◆ **Work order**
Pick every line with "stage" from the material below.

(Beginning of Information provided)

-- ==== Sys2Proof/Machine/Pipeline.lean ====
section
/-! DEFINITION. The cycle level (70_reset_and_hazards.md): the five stages, the hazard unit, stall and flush. Every stage
function reads the start-of-cycle state only, and `State.clock` takes every new value at the one clock edge (R13, R383). -/

namespace Sys2Proof.Machine

/-- The flush signal (R384). -/
def State.flush (s : State) : Bool := s.pipe.btReg != 0

/-! ### Execution (R387 to R391) -/

/-- The instruction in EX: a bubble under flush (R387, R418). -/
def State.exInstr (s : State) : IdEx := if s.flush then IdEx.bubble else s.pipe.de

/-- What EX writes at the end of a cycle (R390, R287). -/
structure ExOut where
  /-- `ex_hold` (R287, R389). -/
  hold : Bool
  em : ExMem
  bypEx : Word
  dmemOut : Word
  dmem : Memory
  btReg : Word
  predictor : Predictor
  mul : Multiplier
  div : Divider
deriving DecidableEq, Repr

/-- A packet that EX has marked, or found marked, with a fault: inert from then on (R354). Its other fields are a bubble's, but
for its PC and result (DESIGN CHOICE, log entry 16). -/
def ExMem.marked (f : Fault) (pc result : Word) : ExMem :=
  { ExMem.bubble with fault := some f, pc := pc, result := result }

/-- What EX passes to MEM for an instruction that completes (R390). -/
def ExMem.ofControl (c : ControlPacket) (pc result : Word) : ExMem :=
  { pc := pc, memOp := c.memOp, memWidth := c.memWidth, memSign := c.memSign, destReg := c.destReg, haltFlag := c.haltFlag,
    result := result, fault := none }

/-- A cycle in which EX writes nothing of its own: the units take their cycle, and the rest keeps its value. -/
def State.exIdle (s : State) (em : ExMem) (bypEx : Word) : ExOut :=
  { hold := false, em := em, bypEx := bypEx, dmemOut := s.pipe.dmemOut, dmem := s.dmem, btReg := 0,
    predictor := s.predictor, mul := s.mul.tick, div := s.div.tick s.cfg.divImpl }

/-- A unit holds EX (R287): `em' = bubble`, `byp_ex` keeps its value, `bt_reg' = 0`, no predictor update. -/
def State.exHold (s : State) (mul : Multiplier) (div : Divider) : ExOut :=
  { hold := true, em := ExMem.bubble, bypEx := s.pipe.bypEx, dmemOut := s.pipe.dmemOut, dmem := s.dmem, btReg := 0,
    predictor := s.predictor, mul := mul, div := div }

/-- The EX-hold protocol with the multiplier (R287, R290). -/
def State.exMultiply (s : State) (x : IdEx) (q : MulRequest) (a b : Word) : ExOut :=
  let tick := s.div.tick s.cfg.divImpl
  if s.mul.ready then
    { s.exIdle (ExMem.ofControl x.ctrl x.pc s.mul.output) s.mul.output with mul := s.mul.consume }
  else if s.mul.busy then s.exHold s.mul.tick tick
  else s.exHold (s.mul.accept q a b) tick

/-- The EX-hold protocol with the divider (R287, R306, R316). -/
def State.exDivide (s : State) (x : IdEx) (q : DivRequest) (a b : Word) : ExOut :=
  if s.div.ready then
    { s.exIdle (ExMem.ofControl x.ctrl x.pc s.div.output) s.div.output with div := s.div.consume }
  else if s.div.state = .idle then s.exHold s.mul.tick (s.div.accept q a b)
  else s.exHold s.mul.tick (s.div.tick s.cfg.divImpl)

/-- A control transfer in EX (R201 to R205, R215, R216, R218). A misaligned taken target marks the transfer (R205, R354). -/
def State.exTransfer (s : State) (x : IdEx) (a b link : Word) : ExOut :=
  let taken := branchTaken x.ctrl.branchKind a b
  let target := transferTarget x.ctrl.branchKind x.pc a x.imm
  let next := resolvedNext taken x.pc target
  if taken && misalignedPc target then s.exIdle (ExMem.marked (.misalignedFetch x.pc target) x.pc link) link
  else
    { s.exIdle (ExMem.ofControl x.ctrl x.pc link) link with
      btReg := if next != x.ctrl.predictedNextPc then next else 0
      predictor := s.predictor.train s.cfg x.pc taken target }

/-- A load or store in EX (R250, R251, R256, R390). A misaligned or out-of-range address marks it (R354). -/
def State.exMemory (s : State) (x : IdEx) (b address : Word) : ExOut :=
  match accessFault s.cfg x.pc address x.ctrl.memWidth with
  | some f => s.exIdle (ExMem.marked f x.pc address) address
  | none =>
    { s.exIdle (ExMem.ofControl x.ctrl x.pc address) address with
      dmemOut := if x.ctrl.memOp = .load then s.dmem.wordAt address else s.pipe.dmemOut
      dmem := if x.ctrl.memOp = .store then s.dmem.store address x.ctrl.memWidth b else s.dmem }

/-- EX on an instruction and its resolved operands (R388 to R390). -/
def State.exOn (s : State) (x : IdEx) (a b : Word) : ExOut :=
  let res := aluFn x.ctrl.aluOp (operand1 x.ctrl.op1Sel a x.pc) (operand2 x.ctrl.op2Sel b x.imm)
  match x.fault, mulRequest x.ctrl.aluOp, divRequest x.ctrl.aluOp with
  | some f, _, _ => s.exIdle (ExMem.marked f x.pc res) res
  | none, some q, _ => s.exMultiply x q a b
  | none, none, some q => s.exDivide x q a b
  | none, none, none =>
    if x.ctrl.branchKind ≠ .none then s.exTransfer x a b res
    else if x.ctrl.memOp ≠ .none then s.exMemory x b res
    else s.exIdle (ExMem.ofControl x.ctrl x.pc res) res

/-- The Execution stage. -/
def State.execute (s : State) : ExOut :=
  let x := s.exInstr
  s.exOn x (forwarded s.pipe x.fwd1 x.rs1Val) (forwarded s.pipe x.fwd2 x.rs2Val)

/-! ### Decode and the hazard unit (R393 to R397, R405 to R412) -/

/-- The word ID decodes: the saved one after a stall (R393). -/
def State.decodeSource (s : State) : FetchPacket :=
  if !s.flush && s.pipe.stallQ then s.pipe.saved else s.pipe.ifid

/-- The forwarding selector of a source (R406, R407). -/
def State.fwdSel (s : State) (r : Reg) (used : Bool) : FwdSel :=
  if !used || r = 0 then .rf
  else if r = s.pipe.de.ctrl.destReg then .ex
  else if r = s.pipe.em.destReg then .mem
  else if r = s.pipe.mw.destReg then .wb
  else .rf

/-- The fault of a used source that no older instruction in flight writes and that holds no value (R35, R354). -/
def State.sourceFault (s : State) (pc : Word) (r : Reg) (used : Bool) : Option Fault :=
  if used && s.fwdSel r used = .rf then s.readFault pc r else none

/-- The mark ID gives a fetched word, in the order of R357: IF's own, then the encoding, then rs1 and rs2. -/
def State.decodeFault (s : State) (p : FetchPacket) : Option Fault :=
  let d := decodeControl p.inst
  match p.fault with
  | some f => some f
  | none =>
    match strictFault s.cfg p.pc p.inst with
    | some f => some f
    | none =>
      match s.sourceFault p.pc d.rs1 d.used1 with
      | some f => some f
      | none => s.sourceFault p.pc d.rs2 d.used2

/-- A packet that ID has marked: inert (R354). Its other fields are a bubble's, but for its PC (DESIGN CHOICE, log entry 16). -/
def IdEx.marked (f : Fault) (pc : Word) : IdEx := { IdEx.bubble with fault := some f, pc := pc }

/-- The packet ID sends (R394): the register file is read with no write-through (R395). For a register that holds no value it
latches the filler of `regs` (`State.resetWith`), which nothing reads: the source is unused or forwarded (DESIGN CHOICE, log
entry 8). -/
def State.packetOf (s : State) (p : FetchPacket) : IdEx :=
  let d := decodeControl p.inst
  match s.decodeFault p with
  | some f => IdEx.marked f p.pc
  | none =>
    { ctrl := { d.ctrl with predictedNextPc := p.pred }
      pc := p.pc
      imm := d.imm
      rs1Val := s.reg d.rs1
      rs2Val := s.reg d.rs2
      fwd1 := s.fwdSel d.rs1 d.used1
      fwd2 := s.fwdSel d.rs2 d.used2
      fault := none }

/-- The load-use hazard (R410). -/
def State.loadUse (s : State) : Bool :=
  let q := s.packetOf s.decodeSource
  s.pipe.de.ctrl.memOp = .load && (q.fwd1 = .ex || q.fwd2 = .ex)

/-- The stall condition (R412, R417). -/
def State.stall (s : State) (hold : Bool) : Bool := !s.flush && (s.loadUse || hold)

/-- `de'` (R396). -/
def State.nextDe (s : State) (hold : Bool) : IdEx :=
  if s.flush then IdEx.bubble
  else if hold then s.pipe.de
  else if s.loadUse then IdEx.bubble
  else s.packetOf s.decodeSource

/-! ### Fetch (R399 to R401) -/

/-- `eff` (R399). -/
def State.fetchAddress (s : State) : Word :=
  if s.flush then s.pipe.btReg else if s.pipe.stallQ then s.pipe.prevPc else s.pc

/-- The packet IF sends (R400, R401). A fetch out of range delivers no word: it is marked, and the 0 in its place is never
executed (DESIGN CHOICE, log entry 8, safe). -/
def State.fetched (s : State) : FetchPacket :=
  let eff := s.fetchAddress
  { inst := if inDepth s.cfg.imemDepth eff then s.imem.wordAt eff else 0
    pc := eff
    pred := s.predictor.predict s.cfg eff
    fault := fetchFault s.cfg eff }

/-! ### MemoryAccess and WriteBack (R385, R386) -/

/-- The value MEM passes on (R252, R253, R386). -/
def State.memValue (s : State) : Word :=
  match s.pipe.em.memOp with
  | .load => loadExtract s.pipe.dmemOut s.pipe.em.result s.pipe.em.memWidth s.pipe.em.memSign
  | _ => s.pipe.em.result

/-- `mw'` (R386). -/
def State.nextMw (s : State) : MemWb :=
  { pc := s.pipe.em.pc, destReg := s.pipe.em.destReg, value := s.memValue, haltFlag := s.pipe.em.haltFlag, fault := s.pipe.em.fault }

/-- The commit of WB (R33, R385). -/
def State.commit (s : State) : State := s.writeReg s.pipe.mw.destReg s.pipe.mw.value

/-! ### The cycle -/

/-- The pipeline's registers at the end of a cycle, given what EX writes. -/
def State.nextPipe (s : State) (ex : ExOut) : Pipeline :=
  { prevPc := s.fetchAddress
    ifid := s.fetched
    stallQ := s.stall ex.hold
    saved := s.decodeSource
    de := s.nextDe ex.hold
    em := ex.em
    dmemOut := ex.dmemOut
    mw := s.nextMw
    bypEx := ex.bypEx
    bypMem := s.memValue
    bypWb := s.pipe.mw.value
    btReg := ex.btReg }

/-- One clock cycle of a running machine in which no halt and no fault is in WB (R383). -/
def State.clock (s : State) : State :=
  { s.commit with
    pc := s.fetched.pred
    dmem := s.execute.dmem
    predictor := s.execute.predictor
    mul := s.execute.mul
    div := s.execute.div
    pipe := s.nextPipe s.execute
    cycles := s.cycles + 1 }

/-- The access of a store that a latch holds, as address and length; length 0 for any other packet. -/
def ExMem.storeAccess (e : ExMem) : Nat × Nat := (e.result.toNat, storedBytes e.memOp e.memWidth)

/-- The accesses whose bytes are unspecified when the instruction in WB ends the run (R88, R354, R369): what the one or two
younger instructions, the elder in MEM and the younger in EX, have stored, and what they address in program order, which
takes in an instruction that a fault mark has made inert. -/
def State.youngerStores (s : State) : List (Nat × Nat) :=
  s.pipe.em.storeAccess :: s.execute.em.storeAccess :: s.storesBehind s.pipe.mw.pc

/-- The cycle in which a halt is in WB: the run ends with the halt log of the register file at the start of the cycle, and
nothing of the cycle is committed (R355, R385). -/
def State.haltCycle (s : State) : State := { s.haltWith s.youngerStores with cycles := s.cycles + 1 }

/-- One clock cycle (R383, R385, R354). -/
def cycle (s : State) : Host.Outcome State Fault Refusal :=
  match s.run with
  | .halted => .refused .runEnded
  | .faulted f => .fault f
  | .running =>
    match s.pipe.mw.fault with
    | some f => .fault f
    | none => if s.pipe.mw.haltFlag then .next s.haltCycle else .next s.clock

/-- The state a run of the cycle level is left in: a fault in WB ends it in the way a halt does, with the halt log and nothing of
the cycle committed (R354, R385), and with the same unspecified bytes (R354). -/
def State.concludeCycle (s : State) (o : Host.Outcome State Fault Refusal) : State :=
  match o with
  | .next t => t
  | .fault f => { s.haltCycle with run := .faulted f }
  | .refused _ => s

/-- A run of the cycle level under fuel (R369): it stops where the machine is not running or a step answers no next
state. -/
def runCycles : Nat → State → State
  | 0, s => s
  | n + 1, s =>
    match s.run with
    | .running => runCycles n (s.concludeCycle (cycle s))
    | _ => s

/-- A run of the sequential level under fuel (R369). -/
def runSteps : Nat → State → State
  | 0, s => s
  | n + 1, s =>
    match s.run with
    | .running => runSteps n (s.conclude (sequentialStep s))
    | _ => s

end Sys2Proof.Machine
end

(End of Information provided)

◆ **Answer below**
/-! DEFINITION. The cycle level (70_reset_and_hazards.md): the five stages, the hazard unit, stall and flush. Every stage
/-- The Execution stage. -/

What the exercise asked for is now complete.